[TASK INPUT]

/-- One pass: a future of the registers after it, behind the bits the pass emits, is a future of the registers before it,
and the decoder's pass on that stream keeps the two in step. -/
theorem pass_back {P : Nat} (hP : 2 ≤ P) {c : RenormCase} {r : EncRegs} (hlh : r.low ≤ r.high) (ht : r.high ≤ top P) (hc : renormCase P r.low r.high = some c) {T : List Bool}
    (hv : ValidFuture P (encPass P c r).low (encPass P c r).high (encPass P c r).pending (stream T)) :
    ValidFuture P r.low r.high r.pending (stream (passOut c r.pending ++ T)) ∧
    ∀ bits, stream bits = streamFrom (P + r.pending) (stream (passOut c r.pending ++ T)) →
      let d := decPass P c ⟨r.low, r.high, futureCode P r.pending (stream (passOut c r.pending ++ T)), bits⟩
      d.low = (encPass P c r).low ∧ d.high = (encPass P c r).high ∧ d.code = futureCode P (encPass P c r).pending (stream T) ∧ stream d.bits = streamFrom (P + (encPass P c r).pending) (stream T) := by
  obtain ⟨n, rfl⟩ : ∃ n, P = n + 2 := ⟨P-2, by omega⟩
  obtain ⟨hh, hq⟩ := half_quarter hP
  have hoff := (renormCase_some hP hlh ht hc).1
  have e1 : half (n+2) = 2^(n+1) := rfl
  have e2 : quarter (n+2) = 2^n := rfl
  have blockcase : ∀ b : Bool, passOut c r.pending = b :: List.replicate r.pending (!b) → (encPass (n+2) c r).pending = 0 → c.offset (n+2) = b.toNat * half (n+2) →
      ValidFuture (n+2) r.low r.high r.pending (stream (passOut c r.pending ++ T)) ∧
      ∀ bits, stream bits = streamFrom ((n+2) + r.pending) (stream (passOut c r.pending ++ T)) →
      let d := decPass (n+2) c ⟨r.low, r.high, futureCode (n+2) r.pending (stream (passOut c r.pending ++ T)), bits⟩
      d.low = (encPass (n+2) c r).low ∧ d.high = (encPass (n+2) c r).high ∧ d.code = futureCode (n+2) (encPass (n+2) c r).pending (stream T) ∧ stream d.bits = streamFrom ((n+2) + (encPass (n+2) c r).pending) (stream T) := by
    intro b hpo hp0 hof
    rw [hpo, hp0]; rw [hp0] at hv
    obtain ⟨a1, a2, a3⟩ := stream_block (b := b) (p := r.pending) (T := T)
    obtain ⟨v1, v2, v3⟩ := hv
    rw [futureCode_zero (by omega)] at v2 v3
    have hC : futureCode (n+2) r.pending (stream (b :: List.replicate r.pending (!b) ++ T)) = b.toNat * half (n+2) + streamVal (n+1) (stream T) := by
      unfold futureCode; rw [a2, a3]; rfl
    have hval : streamVal (n+2) (stream T) = 2 * streamVal (n+1) (stream T) + (stream T (n+1)).toNat := rfl
    have hlo : (encPass (n+2) c r).low = 2 * (r.low - b.toNat * half (n+2)) := by rw [← hof]; rfl
    have hhi : (encPass (n+2) c r).high = 2 * (r.high - b.toNat * half (n+2)) + 1 := by rw [← hof]; rfl
    rw [hof] at hoff
    have hbit : (stream T (n+1)).toNat ≤ 1 := by cases stream T (n+1) <;> simp
    refine ⟨⟨a1, ?_, ?_⟩, ?_⟩
    · rw [hC]; omega
    · rw [hC]; omega
    · intro bits hbits
      have hb0 : (nextBit bits).1 = stream T (n+1) := by
        rw [← (stream_next bits).1, hbits]
        have := congrFun a3 (n+1)
        rw [← this]; simp only [streamFrom]; congr 1; omega
      have hb1 : stream (nextBit bits).2 = streamFrom (n+2) (stream T) := by
        rw [(stream_next bits).2, hbits, streamFrom_streamFrom, ← a3, streamFrom_streamFrom]; congr 1; omega
      refine ⟨rfl, rfl, ?_, hb1⟩
      show 2 * (futureCode (n+2) r.pending _ - c.offset (n+2)) + (nextBit bits).1.toNat = _
      rw [hof, hC, hb0, futureCode_zero (by omega), hval]; omega
  cases c with
  | e1 => exact blockcase false rfl rfl (by simp [RenormCase.offset])
  | e2 => exact blockcase true rfl rfl (by simp [RenormCase.offset])
  | e3 =>
    show ValidFuture (n+2) r.low r.high r.pending (stream T) ∧ _
    have hv' : ValidFuture (n+2) (2*(r.low - quarter (n+2))) (2 * (r.high - quarter (n+2)) + 1) (r.pending+1) (stream T) := hv
    obtain ⟨v1, v2, v3⟩ := hv'
    have hq1 : stream T (r.pending+1) = !(stream T 0) := v1 _ (by omega) (by omega)
    have hoff : quarter (n+2) ≤ r.low := hoff
    have hC : futureCode (n+2) r.pending (stream T) = (stream T 0).toNat * half (n+2) + ((!(stream T 0)).toNat * quarter (n+2) + streamVal n (streamFrom (r.pending+2) (stream T))) := by
      unfold futureCode
      have : streamVal (n+2-1) (streamFrom (1+r.pending) (stream T)) = (streamFrom (1+r.pending) (stream T) 0).toNat * 2^n + streamVal n (streamFrom 1 (streamFrom (1+r.pending) (stream T))) := streamVal_cons n _
      rw [this, streamFrom_streamFrom]
      have : streamFrom (1+r.pending) (stream T) 0 = stream T (r.pending+1) := by simp only [streamFrom]; congr 1; omega
      rw [this, hq1, ← e2]
      rw [show 1 + r.pending + 1 = r.pending + 2 by omega]
    have hC' : futureCode (n+2) (r.pending+1) (stream T) = (stream T 0).toNat * half (n+2) + (2 * streamVal n (streamFrom (r.pending+2) (stream T)) + (stream T (n+2+r.pending)).toNat) := by
      unfold futureCode
      have : streamVal (n+2-1) (streamFrom (1+(r.pending+1)) (stream T)) = 2 * streamVal n (streamFrom (1+(r.pending+1)) (stream T)) + (streamFrom (1+(r.pending+1)) (stream T) n).toNat := rfl
      rw [this]
      have : streamFrom (1+(r.pending+1)) (stream T) n = stream T (n+2+r.pending) := by simp only [streamFrom]; congr 1; omega
      rw [this, show 1 + (r.pending + 1) = r.pending + 2 by omega]
    have hbit : (stream T (n+2+r.pending)).toNat ≤ 1 := by cases stream T (n+2+r.pending) <;> simp
    refine ⟨⟨fun i h1 h2 => v1 i h1 (by omega), ?_, ?_⟩, ?_⟩
    · rw [hC]; rw [hC'] at v2 v3; cases h0 : stream T 0 <;> simp [h0] at * <;> omega
    · rw [hC]; rw [hC'] at v2 v3; cases h0 : stream T 0 <;> simp [h0] at * <;> omega
    · intro bits hbits
      have hbits : stream bits = streamFrom (n+2+r.pending) (stream T) := hbits
      have hb0 : (nextBit bits).1 = stream T (n+2+r.pending) := by rw [← (stream_next bits).1, hbits]; rfl
      have hb1 : stream (nextBit bits).2 = streamFrom (n+2+(r.pending+1)) (stream T) := by
        rw [(stream_next bits).2, hbits, streamFrom_streamFrom]; rfl
      refine ⟨rfl, rfl, ?_, hb1⟩
      show 2 * (futureCode (n+2) r.pending (stream T) - quarter (n+2)) + (nextBit bits).1.toNat = futureCode (n+2) (r.pending+1) (stream T)
      rw [hC, hC', hb0]; cases h0 : stream T 0 <;> simp [h0] <;> omega

/-- The same of a whole renormalization. -/
theorem renorm_streams {P : Nat} (hP : 2 ≤ P) (n : Nat) : ∀ (r r' : EncRegs), r.Ok P → renormEnc P n r = .settled r' →
    ∃ E, r'.out = r.out ++ E ∧ ∀ T, ValidFuture P r'.low r'.high r'.pending (stream T) →
      ValidFuture P r.low r.high r.pending (stream (E ++ T)) ∧
      ∀ bits, stream bits = streamFrom (P + r.pending) (stream (E ++ T)) →
        ∃ bits', renormDec P n ⟨r.low, r.high, futureCode P r.pending (stream (E ++ T)), bits⟩ = some ⟨r'.low, r'.high, futureCode P r'.pending (stream T), bits'⟩ ∧ stream bits' = streamFrom (P + r'.pending) (stream T) := by
  induction n with
  | zero =>
    intro r r' hr h
    cases hc : renormCase P r.low r.high with
    | none =>
      rw [renormEnc_none hc] at h; cases h
      exact ⟨[], by simp, fun T hv => ⟨hv, fun bits hb => ⟨bits, renormDec_none hc, hb⟩⟩⟩
    | some c => simp only [renormEnc, hc] at h; split at h <;> cases h
  | succ n ih =>
    intro r r' hr h
    cases hc : renormCase P r.low r.high with
    | none =>
      rw [renormEnc_none hc] at h; cases h
      exact ⟨[], by simp, fun T hv => ⟨hv, fun bits hb => ⟨bits, renormDec_none hc, hb⟩⟩⟩
    | some c =>
      by_cases hp : c = .e3 ∧ r.pending = wordMax
      · simp only [renormEnc, hc, hp, and_self, if_true] at h; cases h
      rw [renormEnc_pass hc hp] at h
      have hok := encPass_ok hP hr hc hp
      obtain ⟨E, hE, hT⟩ := ih _ _ hok h
      refine ⟨passOut c r.pending ++ E, by rw [hE, encPass_out, List.append_assoc], fun T hv => ?_⟩
      obtain ⟨h1, h2⟩ := hT T hv
      obtain ⟨h3, h4⟩ := pass_back hP hr.1 hr.2.1 hc h1
      rw [List.append_assoc]
      refine ⟨h3, fun bits hb => ?_⟩
      obtain ⟨g1, g2, g3, g4⟩ := h4 bits hb
      obtain ⟨bits', b1, b2⟩ := h2 _ g4
      refine ⟨bits', ?_, b2⟩
      rw [renormDec_pass (by exact hc)]
      have : decPass P c ⟨r.low, r.high, futureCode P r.pending (stream (passOut c r.pending ++ (E ++ T))), bits⟩ = ⟨(encPass P c r).low, (encPass P c r).high, futureCode P (encPass P c r).pending (stream (E ++ T)), (decPass P c ⟨r.low, r.high, futureCode P r.pending (stream (passOut c r.pending ++ (E ++ T))), bits⟩).bits⟩ := by
        rw [← g1, ← g2, ← g3]
      rw [this]; exact b1

/-- What FIN emits is a future of any settled registers (spec/42_arithmetic_coder.md R172). -/
theorem fin_validFuture {P low high p : Nat} (hP : 2 ≤ P) (h : Settled P low high) : ValidFuture P low high p (stream (decide (quarter P ≤ low) :: List.replicate (p+1) (!(decide (quarter P ≤ low))))) := by
  obtain ⟨n, rfl⟩ : ∃ n, P = n + 2 := ⟨P-2, by omega⟩
  obtain ⟨hh, hq⟩ := half_quarter hP
  have e1 : half (n+2) = 2^(n+1) := rfl
  have e2 : quarter (n+2) = 2^n := rfl
  have e3 : (2:Nat)^(n+2-1) = half (n+2) := rfl
  have e4 : (2:Nat)^(n+2-2) = quarter (n+2) := rfl
  unfold Settled at h; rw [e3, e4] at h
  generalize hb : decide (quarter (n+2) ≤ low) = b
  have hS : b :: List.replicate (p+1) (!b) = b :: List.replicate p (!b) ++ [!b] := by
    rw [List.replicate_succ', List.cons_append]
  obtain ⟨a1, a2, a3⟩ := stream_block (b := b) (p := p) (T := [!b])
  rw [← hS] at a1 a2 a3
  have hz : ∀ m, streamVal m (streamFrom 1 (stream [!b])) = 0 := by
    intro m; induction m with
    | zero => rfl
    | succ m ih => rw [streamVal, ih]; simp [streamFrom, stream]
  have hC : futureCode (n+2) p (stream (b :: List.replicate (p+1) (!b))) = b.toNat * half (n+2) + (!b).toNat * quarter (n+2) := by
    unfold futureCode; rw [a2, a3]
    have : streamVal (n+2-1) (stream [!b]) = (stream [!b] 0).toNat * 2^n + streamVal n (streamFrom 1 (stream [!b])) := streamVal_cons n _
    rw [this, hz]; rfl
  refine ⟨a1, ?_, ?_⟩
  · rw [hC]; cases b <;> simp at hb ⊢ <;> omega
  · rw [hC]; cases b <;> simp at hb ⊢ <;> omega

theorem takeBits_eq (n v : Nat) (bs : List Bool) : takeBits n v bs = (((bs ++ List.replicate n false).take n).foldl (fun v b => 2*v + b.toNat) v, bs.drop n) := by
  induction n generalizing v bs with
  | zero => simp [takeBits]
  | succ n ih =>
    rw [takeBits, ih]
    cases bs with
    | nil => simp [nextBit, List.replicate_succ]
    | cons b bs =>
      simp only [nextBit, List.cons_append, List.take_succ_cons, List.foldl_cons, List.drop_succ_cons]
      congr 2
      simp [List.take_append, List.take_replicate]; omega

/-- Reading `n` bits is reading the stream's first `n`. -/
theorem takeBits_streamVal (l : List Bool) (n : Nat) : takeBits n 0 l = (streamVal n (stream l), l.drop n) := by
  rw [takeBits_eq]
  congr 1
  induction n with
  | zero => simp [streamVal]
  | succ n ih =>
    have : (l ++ List.replicate (n+1) false).take (n+1) = (l ++ List.replicate n false).take n ++ [stream l n] := by
      apply List.ext_getElem?
      intro i
      by_cases hi : i < n
      · rw [List.getElem?_append_left (by simp; omega), List.getElem?_take_of_lt (by omega), List.getElem?_take_of_lt hi]
        rw [List.getElem?_append, List.getElem?_append]
        split
        · rfl
        · rw [List.getElem?_replicate, List.getElem?_replicate, if_pos (by omega), if_pos (by omega)]
      · by_cases hi2 : i = n
        · subst hi2
          have hr : ((l ++ List.replicate i false).take i ++ [stream l i])[i]? = some (stream l i) := by
            rw [List.getElem?_append_right (by rw [List.length_take]; exact Nat.min_le_left _ _)]
            have hl0 : i - ((l ++ List.replicate i false).take i).length = 0 := by rw [List.length_take, List.length_append, List.length_replicate]; omega
            rw [hl0]; rfl
          rw [hr, List.getElem?_take_of_lt (by omega), List.getElem?_append]; unfold stream
          split
          · next h => rw [List.getElem?_eq_getElem h]; rfl
          · next h =>
            have : l[i]? = none := by rw [List.getElem?_eq_none]; omega
            rw [List.getElem?_replicate, if_pos (by omega), this]; rfl
        · rw [List.getElem?_eq_none, List.getElem?_eq_none]
          · simp only [List.length_take, List.length_append, List.length_replicate, List.length_singleton]; omega
          · simp only [List.length_take, List.length_append, List.length_replicate]; omega
    rw [this, List.foldl_append, ih, streamVal]; rfl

[/TASK INPUT]

[ACTIVITY]
Copy the entries word for word. Start at the first line and end with the line containing "ValidFuture P r.low r.high r.pending (stream (passOut".

[WRITTEN ANSWER]
/-- One pass: a future of the registers after it, behind the bits the pass emits, is a future of the registers before it,
and the decoder's pass on that stream keeps the two in step. -/
theorem pass_back {P : Nat} (hP : 2 ≤ P) {c : RenormCase} {r : EncRegs} (hlh : r.low ≤ r.high) (ht : r.high ≤ top P) (hc : renormCase P r.low r.high = some c) {T : List Bool}
    (hv : ValidFuture P (encPass P c r).low (encPass P c r).high (encPass P c r).pending (stream T)) :
    ValidFuture P r.low r.high r.pending (stream (passOut c r.pending ++ T)) ∧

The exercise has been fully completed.